Task requirements = In the entries below, find each line with the string "every" and copy it.

Source data =

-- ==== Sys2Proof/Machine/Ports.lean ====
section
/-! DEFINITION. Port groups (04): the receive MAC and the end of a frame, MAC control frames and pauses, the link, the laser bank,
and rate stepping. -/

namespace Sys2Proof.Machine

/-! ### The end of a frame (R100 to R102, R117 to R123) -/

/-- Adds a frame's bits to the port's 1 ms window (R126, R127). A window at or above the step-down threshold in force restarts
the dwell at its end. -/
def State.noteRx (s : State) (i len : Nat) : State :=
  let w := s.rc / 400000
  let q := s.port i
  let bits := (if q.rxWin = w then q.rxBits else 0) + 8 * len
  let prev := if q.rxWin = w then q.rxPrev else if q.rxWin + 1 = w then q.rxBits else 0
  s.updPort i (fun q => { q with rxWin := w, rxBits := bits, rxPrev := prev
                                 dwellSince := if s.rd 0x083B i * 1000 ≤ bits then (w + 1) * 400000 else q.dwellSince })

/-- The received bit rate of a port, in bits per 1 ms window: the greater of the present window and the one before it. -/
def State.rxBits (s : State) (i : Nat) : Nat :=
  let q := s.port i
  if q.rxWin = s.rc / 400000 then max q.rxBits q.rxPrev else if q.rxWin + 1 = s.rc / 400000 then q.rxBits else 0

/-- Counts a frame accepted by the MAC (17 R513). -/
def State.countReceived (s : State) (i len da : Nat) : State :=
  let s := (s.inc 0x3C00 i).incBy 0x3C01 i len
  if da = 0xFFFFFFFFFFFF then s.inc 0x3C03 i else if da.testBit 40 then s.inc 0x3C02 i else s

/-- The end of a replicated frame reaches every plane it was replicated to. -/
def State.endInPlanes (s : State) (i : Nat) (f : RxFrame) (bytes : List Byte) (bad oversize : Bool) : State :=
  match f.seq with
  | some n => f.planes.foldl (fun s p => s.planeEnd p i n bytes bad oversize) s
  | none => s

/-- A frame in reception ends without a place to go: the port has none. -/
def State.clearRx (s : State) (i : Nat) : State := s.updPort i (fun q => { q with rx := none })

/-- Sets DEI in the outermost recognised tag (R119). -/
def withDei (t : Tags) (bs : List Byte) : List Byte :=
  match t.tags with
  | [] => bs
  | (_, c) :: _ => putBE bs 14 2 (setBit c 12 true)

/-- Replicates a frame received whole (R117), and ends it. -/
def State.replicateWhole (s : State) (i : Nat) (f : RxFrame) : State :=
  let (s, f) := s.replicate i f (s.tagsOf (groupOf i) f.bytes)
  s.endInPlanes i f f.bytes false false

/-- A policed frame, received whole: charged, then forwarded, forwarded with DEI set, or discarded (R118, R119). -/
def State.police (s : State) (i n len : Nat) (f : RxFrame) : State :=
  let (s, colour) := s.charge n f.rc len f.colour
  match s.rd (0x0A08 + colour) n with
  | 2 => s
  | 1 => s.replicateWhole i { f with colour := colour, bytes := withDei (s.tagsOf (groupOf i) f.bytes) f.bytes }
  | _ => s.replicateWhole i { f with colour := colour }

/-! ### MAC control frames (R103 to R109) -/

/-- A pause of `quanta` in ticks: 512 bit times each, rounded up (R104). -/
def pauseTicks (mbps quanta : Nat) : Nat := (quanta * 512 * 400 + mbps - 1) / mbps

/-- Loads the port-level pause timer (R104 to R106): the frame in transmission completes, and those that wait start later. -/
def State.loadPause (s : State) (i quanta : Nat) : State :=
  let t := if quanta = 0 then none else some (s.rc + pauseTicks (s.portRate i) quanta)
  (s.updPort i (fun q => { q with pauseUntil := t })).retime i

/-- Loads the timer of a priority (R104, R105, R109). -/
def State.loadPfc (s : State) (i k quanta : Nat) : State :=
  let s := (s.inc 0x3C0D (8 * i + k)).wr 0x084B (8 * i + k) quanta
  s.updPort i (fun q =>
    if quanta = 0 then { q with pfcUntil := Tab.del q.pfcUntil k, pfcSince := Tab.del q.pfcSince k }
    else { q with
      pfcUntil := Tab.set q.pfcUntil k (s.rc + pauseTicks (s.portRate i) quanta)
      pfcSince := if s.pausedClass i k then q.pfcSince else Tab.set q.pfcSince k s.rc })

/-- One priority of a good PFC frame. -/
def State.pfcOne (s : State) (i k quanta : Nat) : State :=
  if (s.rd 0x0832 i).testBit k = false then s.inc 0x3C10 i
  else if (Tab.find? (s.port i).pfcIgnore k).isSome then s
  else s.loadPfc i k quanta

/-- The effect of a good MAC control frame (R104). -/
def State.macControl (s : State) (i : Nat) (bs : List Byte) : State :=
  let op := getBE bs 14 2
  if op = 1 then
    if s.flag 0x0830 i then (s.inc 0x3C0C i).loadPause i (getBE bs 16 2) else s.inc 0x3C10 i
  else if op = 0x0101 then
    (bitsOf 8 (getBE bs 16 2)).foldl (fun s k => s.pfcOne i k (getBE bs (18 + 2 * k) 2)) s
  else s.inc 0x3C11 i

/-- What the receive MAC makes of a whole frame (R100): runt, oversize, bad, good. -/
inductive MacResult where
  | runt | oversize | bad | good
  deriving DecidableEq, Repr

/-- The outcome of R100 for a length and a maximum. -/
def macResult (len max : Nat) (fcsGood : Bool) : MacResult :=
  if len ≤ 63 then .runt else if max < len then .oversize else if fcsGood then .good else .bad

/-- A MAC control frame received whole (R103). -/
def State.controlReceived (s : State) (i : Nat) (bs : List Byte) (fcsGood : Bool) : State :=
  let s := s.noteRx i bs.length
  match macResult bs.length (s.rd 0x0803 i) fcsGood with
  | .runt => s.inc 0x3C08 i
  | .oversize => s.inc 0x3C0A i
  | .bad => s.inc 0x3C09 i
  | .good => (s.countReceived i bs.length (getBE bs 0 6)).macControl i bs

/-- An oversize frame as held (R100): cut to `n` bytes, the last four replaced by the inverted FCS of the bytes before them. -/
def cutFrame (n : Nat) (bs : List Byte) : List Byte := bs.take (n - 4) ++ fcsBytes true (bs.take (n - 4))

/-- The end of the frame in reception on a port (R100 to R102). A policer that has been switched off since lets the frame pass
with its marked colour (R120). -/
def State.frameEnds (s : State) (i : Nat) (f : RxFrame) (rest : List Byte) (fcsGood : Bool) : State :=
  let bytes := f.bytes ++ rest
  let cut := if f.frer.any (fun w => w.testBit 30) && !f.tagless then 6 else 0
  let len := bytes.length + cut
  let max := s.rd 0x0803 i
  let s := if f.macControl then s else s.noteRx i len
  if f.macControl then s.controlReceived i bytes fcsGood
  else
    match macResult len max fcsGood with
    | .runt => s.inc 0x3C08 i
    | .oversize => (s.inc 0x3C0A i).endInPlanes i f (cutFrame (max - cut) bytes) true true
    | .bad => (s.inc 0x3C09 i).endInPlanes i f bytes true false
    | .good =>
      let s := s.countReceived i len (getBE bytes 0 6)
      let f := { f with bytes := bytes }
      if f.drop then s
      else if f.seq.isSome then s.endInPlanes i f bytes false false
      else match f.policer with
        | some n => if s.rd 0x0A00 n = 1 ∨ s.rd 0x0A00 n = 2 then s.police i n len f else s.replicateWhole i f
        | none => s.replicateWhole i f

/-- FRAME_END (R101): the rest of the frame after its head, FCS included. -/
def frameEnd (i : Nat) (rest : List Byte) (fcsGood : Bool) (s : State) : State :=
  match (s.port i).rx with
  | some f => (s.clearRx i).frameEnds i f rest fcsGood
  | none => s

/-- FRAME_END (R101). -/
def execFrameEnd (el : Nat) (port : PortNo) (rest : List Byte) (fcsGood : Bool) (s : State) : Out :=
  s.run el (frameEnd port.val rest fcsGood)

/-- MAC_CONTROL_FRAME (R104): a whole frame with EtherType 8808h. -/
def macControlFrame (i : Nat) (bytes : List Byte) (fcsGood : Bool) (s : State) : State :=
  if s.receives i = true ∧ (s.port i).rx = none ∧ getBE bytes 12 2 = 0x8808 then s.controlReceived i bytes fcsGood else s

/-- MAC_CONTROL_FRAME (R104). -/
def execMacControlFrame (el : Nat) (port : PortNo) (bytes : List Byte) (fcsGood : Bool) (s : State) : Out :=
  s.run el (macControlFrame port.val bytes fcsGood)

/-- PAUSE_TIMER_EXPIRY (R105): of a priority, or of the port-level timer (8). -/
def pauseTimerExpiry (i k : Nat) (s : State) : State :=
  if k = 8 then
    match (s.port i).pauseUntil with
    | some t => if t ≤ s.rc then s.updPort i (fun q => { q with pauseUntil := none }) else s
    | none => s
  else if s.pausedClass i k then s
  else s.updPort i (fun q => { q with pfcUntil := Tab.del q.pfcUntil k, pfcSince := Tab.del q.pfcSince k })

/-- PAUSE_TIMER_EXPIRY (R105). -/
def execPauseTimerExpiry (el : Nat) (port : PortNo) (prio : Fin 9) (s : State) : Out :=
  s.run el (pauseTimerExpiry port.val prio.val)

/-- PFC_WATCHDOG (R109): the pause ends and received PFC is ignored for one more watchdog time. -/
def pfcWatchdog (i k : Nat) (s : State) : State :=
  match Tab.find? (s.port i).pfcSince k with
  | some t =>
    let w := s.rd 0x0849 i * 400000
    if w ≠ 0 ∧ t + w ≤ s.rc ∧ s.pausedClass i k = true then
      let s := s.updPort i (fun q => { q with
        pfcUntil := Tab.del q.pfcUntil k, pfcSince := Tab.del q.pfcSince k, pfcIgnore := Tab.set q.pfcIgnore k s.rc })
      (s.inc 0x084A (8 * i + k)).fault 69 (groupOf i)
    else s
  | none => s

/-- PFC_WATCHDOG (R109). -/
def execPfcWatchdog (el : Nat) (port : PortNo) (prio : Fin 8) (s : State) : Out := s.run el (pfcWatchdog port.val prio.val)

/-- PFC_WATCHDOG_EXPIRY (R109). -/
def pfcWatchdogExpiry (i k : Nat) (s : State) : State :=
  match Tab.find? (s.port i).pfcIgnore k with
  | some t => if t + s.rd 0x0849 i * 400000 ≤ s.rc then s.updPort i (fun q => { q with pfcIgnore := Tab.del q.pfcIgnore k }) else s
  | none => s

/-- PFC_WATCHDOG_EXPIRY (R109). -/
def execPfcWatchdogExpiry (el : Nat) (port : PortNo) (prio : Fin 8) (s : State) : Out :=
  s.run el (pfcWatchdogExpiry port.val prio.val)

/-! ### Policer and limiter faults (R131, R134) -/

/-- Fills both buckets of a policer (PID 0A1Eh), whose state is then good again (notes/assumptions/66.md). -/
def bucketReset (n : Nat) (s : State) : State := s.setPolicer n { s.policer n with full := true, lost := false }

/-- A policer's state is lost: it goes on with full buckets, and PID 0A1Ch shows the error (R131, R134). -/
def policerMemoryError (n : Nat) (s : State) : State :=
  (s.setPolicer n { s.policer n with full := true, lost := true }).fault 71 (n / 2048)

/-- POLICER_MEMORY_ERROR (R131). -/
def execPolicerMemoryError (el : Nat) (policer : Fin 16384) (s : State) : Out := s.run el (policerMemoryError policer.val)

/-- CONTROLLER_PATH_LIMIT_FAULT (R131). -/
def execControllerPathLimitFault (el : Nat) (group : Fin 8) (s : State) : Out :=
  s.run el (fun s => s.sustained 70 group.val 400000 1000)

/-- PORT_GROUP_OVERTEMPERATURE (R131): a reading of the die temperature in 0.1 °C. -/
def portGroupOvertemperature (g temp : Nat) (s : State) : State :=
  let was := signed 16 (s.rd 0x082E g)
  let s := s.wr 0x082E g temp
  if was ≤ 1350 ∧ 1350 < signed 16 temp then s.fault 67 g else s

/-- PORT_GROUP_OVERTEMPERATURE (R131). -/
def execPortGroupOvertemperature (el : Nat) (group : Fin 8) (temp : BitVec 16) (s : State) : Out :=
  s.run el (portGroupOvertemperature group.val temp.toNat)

---

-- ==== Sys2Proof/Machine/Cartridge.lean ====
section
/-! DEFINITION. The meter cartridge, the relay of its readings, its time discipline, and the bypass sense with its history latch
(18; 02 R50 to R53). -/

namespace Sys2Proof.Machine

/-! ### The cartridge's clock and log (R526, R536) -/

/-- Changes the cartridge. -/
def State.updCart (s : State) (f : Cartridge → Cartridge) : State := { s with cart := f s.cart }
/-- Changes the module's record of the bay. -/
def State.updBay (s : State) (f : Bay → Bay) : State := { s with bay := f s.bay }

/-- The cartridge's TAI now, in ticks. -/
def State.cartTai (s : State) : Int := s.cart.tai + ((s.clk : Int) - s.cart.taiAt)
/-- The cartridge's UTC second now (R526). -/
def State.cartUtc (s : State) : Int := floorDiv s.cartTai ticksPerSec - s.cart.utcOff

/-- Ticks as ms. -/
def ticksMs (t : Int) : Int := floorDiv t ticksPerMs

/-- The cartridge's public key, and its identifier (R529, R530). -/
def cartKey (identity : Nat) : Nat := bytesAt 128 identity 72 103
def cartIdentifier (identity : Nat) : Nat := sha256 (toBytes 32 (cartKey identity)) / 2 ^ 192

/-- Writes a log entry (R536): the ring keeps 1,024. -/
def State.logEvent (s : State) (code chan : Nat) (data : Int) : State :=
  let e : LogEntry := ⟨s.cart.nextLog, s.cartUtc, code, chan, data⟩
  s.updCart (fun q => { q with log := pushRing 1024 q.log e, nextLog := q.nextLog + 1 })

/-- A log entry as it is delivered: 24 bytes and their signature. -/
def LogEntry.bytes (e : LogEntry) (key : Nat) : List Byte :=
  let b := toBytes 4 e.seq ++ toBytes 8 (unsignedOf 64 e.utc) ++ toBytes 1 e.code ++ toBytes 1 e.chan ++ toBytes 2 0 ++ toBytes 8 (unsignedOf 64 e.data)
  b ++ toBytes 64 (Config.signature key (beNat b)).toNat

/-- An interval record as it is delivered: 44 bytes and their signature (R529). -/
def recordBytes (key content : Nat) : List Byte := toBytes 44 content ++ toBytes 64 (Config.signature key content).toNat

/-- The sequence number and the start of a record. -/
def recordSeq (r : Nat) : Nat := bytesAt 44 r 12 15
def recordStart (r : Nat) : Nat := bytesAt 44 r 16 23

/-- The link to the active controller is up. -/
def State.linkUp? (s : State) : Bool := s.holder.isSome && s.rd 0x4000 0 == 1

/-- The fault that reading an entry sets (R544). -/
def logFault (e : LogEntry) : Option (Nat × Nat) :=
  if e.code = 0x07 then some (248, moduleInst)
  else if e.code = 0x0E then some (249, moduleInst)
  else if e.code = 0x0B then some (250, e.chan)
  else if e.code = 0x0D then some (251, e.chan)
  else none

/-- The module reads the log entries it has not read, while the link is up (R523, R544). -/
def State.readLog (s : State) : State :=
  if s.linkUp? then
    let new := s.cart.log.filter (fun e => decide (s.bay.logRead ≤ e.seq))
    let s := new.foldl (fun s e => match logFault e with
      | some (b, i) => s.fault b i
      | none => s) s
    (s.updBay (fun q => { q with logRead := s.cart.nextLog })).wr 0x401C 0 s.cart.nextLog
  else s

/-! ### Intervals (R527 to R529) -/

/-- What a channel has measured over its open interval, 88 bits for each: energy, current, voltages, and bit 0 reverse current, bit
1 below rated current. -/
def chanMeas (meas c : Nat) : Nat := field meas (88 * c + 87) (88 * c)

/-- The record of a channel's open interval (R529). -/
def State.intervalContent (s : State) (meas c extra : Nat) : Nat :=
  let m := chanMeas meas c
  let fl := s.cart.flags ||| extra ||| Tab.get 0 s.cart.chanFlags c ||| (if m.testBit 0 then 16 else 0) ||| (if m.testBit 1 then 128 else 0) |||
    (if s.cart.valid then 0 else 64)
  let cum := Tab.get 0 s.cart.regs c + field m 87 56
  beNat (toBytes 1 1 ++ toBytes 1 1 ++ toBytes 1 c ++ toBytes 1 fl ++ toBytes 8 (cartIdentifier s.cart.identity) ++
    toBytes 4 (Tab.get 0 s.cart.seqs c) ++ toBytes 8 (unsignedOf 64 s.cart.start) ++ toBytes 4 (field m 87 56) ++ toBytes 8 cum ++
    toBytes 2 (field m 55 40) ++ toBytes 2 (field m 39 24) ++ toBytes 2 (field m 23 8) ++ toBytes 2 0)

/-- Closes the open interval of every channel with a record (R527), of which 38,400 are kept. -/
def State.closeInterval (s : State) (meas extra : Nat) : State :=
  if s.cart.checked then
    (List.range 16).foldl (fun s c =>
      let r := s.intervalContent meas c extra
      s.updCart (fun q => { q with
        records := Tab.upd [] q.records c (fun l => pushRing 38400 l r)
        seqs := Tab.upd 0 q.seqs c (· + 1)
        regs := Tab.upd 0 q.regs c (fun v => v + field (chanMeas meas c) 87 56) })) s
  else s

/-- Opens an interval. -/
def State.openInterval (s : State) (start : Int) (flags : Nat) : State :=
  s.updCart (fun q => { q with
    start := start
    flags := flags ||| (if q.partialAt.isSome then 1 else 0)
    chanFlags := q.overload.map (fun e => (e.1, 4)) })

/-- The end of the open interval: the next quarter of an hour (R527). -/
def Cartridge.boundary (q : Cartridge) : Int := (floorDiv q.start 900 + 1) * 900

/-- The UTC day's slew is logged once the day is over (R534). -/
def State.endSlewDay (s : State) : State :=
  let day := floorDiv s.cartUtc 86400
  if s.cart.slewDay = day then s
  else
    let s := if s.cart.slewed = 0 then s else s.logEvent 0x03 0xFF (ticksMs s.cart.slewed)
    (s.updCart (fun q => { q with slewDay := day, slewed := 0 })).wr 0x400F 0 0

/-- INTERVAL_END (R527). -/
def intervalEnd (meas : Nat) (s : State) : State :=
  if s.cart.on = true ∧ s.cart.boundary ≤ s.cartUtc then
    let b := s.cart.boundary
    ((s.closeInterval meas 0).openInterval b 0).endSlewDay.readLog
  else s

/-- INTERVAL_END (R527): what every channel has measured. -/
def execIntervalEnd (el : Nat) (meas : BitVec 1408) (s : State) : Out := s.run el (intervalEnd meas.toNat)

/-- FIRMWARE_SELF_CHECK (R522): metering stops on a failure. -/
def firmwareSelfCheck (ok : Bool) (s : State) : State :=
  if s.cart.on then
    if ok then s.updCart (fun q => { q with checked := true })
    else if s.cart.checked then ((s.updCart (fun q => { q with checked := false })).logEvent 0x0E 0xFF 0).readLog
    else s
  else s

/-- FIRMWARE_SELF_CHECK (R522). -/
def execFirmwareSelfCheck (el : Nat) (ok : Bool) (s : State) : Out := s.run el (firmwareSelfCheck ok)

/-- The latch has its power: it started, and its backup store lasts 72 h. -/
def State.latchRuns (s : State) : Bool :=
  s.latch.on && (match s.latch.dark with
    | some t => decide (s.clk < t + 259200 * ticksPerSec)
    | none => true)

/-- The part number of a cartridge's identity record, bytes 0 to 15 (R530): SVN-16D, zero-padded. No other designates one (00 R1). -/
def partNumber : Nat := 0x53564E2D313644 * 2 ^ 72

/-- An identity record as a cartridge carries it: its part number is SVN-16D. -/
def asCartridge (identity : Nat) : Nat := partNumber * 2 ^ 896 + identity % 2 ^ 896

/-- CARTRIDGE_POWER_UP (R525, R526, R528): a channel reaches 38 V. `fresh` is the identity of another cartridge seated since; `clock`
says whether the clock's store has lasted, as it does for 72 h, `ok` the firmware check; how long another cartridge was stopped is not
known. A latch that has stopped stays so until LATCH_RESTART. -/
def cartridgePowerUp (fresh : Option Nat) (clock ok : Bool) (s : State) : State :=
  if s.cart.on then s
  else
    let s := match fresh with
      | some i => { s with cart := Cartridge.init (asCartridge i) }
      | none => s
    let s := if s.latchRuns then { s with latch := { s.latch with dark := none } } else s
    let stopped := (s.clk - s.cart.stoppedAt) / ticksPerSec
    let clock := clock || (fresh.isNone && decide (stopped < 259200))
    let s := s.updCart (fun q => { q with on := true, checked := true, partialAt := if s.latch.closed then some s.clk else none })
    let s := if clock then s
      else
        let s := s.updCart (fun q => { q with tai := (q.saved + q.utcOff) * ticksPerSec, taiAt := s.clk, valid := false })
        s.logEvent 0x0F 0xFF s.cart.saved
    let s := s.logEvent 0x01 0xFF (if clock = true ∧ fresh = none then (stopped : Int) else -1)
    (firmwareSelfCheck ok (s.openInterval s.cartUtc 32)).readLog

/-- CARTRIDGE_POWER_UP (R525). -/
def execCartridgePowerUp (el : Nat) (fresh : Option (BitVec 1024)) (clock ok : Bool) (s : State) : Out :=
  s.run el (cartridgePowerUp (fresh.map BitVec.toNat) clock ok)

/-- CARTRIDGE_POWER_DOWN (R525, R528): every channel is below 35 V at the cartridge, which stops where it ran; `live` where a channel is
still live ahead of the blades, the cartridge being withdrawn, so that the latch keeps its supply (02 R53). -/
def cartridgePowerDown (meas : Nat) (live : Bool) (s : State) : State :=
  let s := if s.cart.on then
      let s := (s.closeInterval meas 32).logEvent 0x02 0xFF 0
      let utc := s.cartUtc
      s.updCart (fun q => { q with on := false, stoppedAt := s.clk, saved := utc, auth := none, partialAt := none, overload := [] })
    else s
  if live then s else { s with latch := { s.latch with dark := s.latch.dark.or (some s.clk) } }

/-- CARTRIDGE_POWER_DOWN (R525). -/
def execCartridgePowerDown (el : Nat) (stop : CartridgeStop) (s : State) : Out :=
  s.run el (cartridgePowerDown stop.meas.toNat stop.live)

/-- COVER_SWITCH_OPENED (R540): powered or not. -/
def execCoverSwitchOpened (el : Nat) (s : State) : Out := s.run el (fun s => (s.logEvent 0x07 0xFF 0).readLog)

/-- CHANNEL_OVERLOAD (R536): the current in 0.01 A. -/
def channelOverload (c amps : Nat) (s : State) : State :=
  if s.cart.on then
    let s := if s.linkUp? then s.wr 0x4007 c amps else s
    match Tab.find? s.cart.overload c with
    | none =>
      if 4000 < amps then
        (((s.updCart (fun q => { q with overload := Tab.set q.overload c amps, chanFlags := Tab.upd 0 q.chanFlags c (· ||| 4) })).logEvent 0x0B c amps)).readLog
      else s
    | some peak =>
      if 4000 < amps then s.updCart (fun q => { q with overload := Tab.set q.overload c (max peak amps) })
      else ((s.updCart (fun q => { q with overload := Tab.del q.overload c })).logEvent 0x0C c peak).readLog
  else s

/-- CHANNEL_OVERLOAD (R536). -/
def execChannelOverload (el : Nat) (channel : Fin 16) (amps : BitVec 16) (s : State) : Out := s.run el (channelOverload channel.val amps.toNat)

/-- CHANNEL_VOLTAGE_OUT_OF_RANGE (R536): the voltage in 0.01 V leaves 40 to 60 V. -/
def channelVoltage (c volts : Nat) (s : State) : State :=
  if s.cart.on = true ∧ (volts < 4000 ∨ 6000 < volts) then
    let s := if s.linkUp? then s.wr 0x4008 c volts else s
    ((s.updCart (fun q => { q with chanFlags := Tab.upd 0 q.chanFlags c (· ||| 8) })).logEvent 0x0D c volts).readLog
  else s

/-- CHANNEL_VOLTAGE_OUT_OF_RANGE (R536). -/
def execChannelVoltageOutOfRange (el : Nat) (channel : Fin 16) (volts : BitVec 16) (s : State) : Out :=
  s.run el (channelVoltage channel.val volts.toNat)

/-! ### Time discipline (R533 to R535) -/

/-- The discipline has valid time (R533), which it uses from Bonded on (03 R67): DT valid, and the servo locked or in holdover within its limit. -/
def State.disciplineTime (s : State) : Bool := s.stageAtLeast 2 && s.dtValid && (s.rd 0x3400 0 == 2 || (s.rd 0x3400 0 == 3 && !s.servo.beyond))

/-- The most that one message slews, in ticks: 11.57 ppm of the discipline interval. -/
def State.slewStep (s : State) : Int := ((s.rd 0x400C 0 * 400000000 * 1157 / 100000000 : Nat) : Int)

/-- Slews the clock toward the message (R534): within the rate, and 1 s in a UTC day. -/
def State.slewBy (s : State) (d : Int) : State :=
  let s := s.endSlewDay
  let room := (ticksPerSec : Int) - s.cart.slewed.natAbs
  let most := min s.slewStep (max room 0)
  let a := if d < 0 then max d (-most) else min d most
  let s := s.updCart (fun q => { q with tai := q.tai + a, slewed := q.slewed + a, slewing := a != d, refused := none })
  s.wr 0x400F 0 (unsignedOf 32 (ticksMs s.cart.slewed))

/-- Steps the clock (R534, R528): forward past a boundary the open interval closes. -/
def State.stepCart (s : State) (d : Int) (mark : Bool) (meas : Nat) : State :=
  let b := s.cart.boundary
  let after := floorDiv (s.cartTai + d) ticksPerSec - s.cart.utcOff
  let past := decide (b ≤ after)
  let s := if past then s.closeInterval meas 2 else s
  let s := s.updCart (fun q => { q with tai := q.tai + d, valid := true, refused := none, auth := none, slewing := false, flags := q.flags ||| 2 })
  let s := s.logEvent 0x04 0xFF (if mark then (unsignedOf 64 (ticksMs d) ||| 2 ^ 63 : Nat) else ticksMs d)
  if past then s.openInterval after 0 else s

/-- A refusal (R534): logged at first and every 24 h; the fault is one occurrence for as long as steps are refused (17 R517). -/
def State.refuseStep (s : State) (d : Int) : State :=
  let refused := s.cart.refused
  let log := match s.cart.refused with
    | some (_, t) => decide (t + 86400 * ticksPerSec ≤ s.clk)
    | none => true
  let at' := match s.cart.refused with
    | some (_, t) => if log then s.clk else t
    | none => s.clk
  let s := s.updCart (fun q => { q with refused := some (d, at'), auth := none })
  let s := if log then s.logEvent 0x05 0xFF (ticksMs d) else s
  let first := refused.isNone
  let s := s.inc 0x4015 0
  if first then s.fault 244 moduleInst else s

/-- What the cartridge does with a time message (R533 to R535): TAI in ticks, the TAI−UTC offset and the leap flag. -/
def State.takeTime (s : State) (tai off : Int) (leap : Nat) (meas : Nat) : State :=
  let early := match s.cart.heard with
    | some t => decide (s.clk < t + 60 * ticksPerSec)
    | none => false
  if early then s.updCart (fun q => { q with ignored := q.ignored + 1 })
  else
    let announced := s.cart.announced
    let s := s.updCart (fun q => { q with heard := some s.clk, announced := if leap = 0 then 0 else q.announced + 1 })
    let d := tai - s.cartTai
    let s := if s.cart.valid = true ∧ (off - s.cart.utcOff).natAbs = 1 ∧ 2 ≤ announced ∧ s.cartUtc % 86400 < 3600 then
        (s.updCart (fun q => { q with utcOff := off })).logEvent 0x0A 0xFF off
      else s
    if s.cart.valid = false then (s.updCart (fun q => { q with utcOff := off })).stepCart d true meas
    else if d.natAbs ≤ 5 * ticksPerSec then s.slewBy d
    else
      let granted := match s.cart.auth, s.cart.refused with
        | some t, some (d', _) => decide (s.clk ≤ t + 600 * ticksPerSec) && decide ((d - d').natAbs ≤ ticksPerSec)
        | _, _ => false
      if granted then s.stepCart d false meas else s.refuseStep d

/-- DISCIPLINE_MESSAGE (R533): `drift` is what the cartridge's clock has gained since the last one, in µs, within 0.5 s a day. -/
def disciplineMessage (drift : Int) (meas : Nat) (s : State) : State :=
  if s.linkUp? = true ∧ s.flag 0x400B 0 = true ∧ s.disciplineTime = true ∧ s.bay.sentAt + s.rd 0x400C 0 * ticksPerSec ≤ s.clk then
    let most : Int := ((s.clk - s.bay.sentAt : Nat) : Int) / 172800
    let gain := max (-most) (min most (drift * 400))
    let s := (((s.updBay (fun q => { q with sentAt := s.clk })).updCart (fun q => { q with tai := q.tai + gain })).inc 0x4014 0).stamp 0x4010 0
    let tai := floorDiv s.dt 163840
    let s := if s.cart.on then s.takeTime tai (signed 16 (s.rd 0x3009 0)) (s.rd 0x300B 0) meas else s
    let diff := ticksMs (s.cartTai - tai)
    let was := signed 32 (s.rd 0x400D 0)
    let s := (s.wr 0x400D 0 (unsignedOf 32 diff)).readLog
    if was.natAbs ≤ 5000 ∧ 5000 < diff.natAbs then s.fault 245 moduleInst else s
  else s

Written answer =
/-- The end of a replicated frame reaches every plane it was replicated to. -/
/-- Closes the open interval of every channel with a record (R527), of which 38,400 are kept. -/
/-- INTERVAL_END (R527): what every channel has measured. -/
/-- CARTRIDGE_POWER_DOWN (R525, R528): every channel is below 35 V at the cartridge, which stops where it ran; `live` where a channel is
/-- A refusal (R534): logged at first and every 24 h; the fault is one occurrence for as long as steps are refused (17 R517). -/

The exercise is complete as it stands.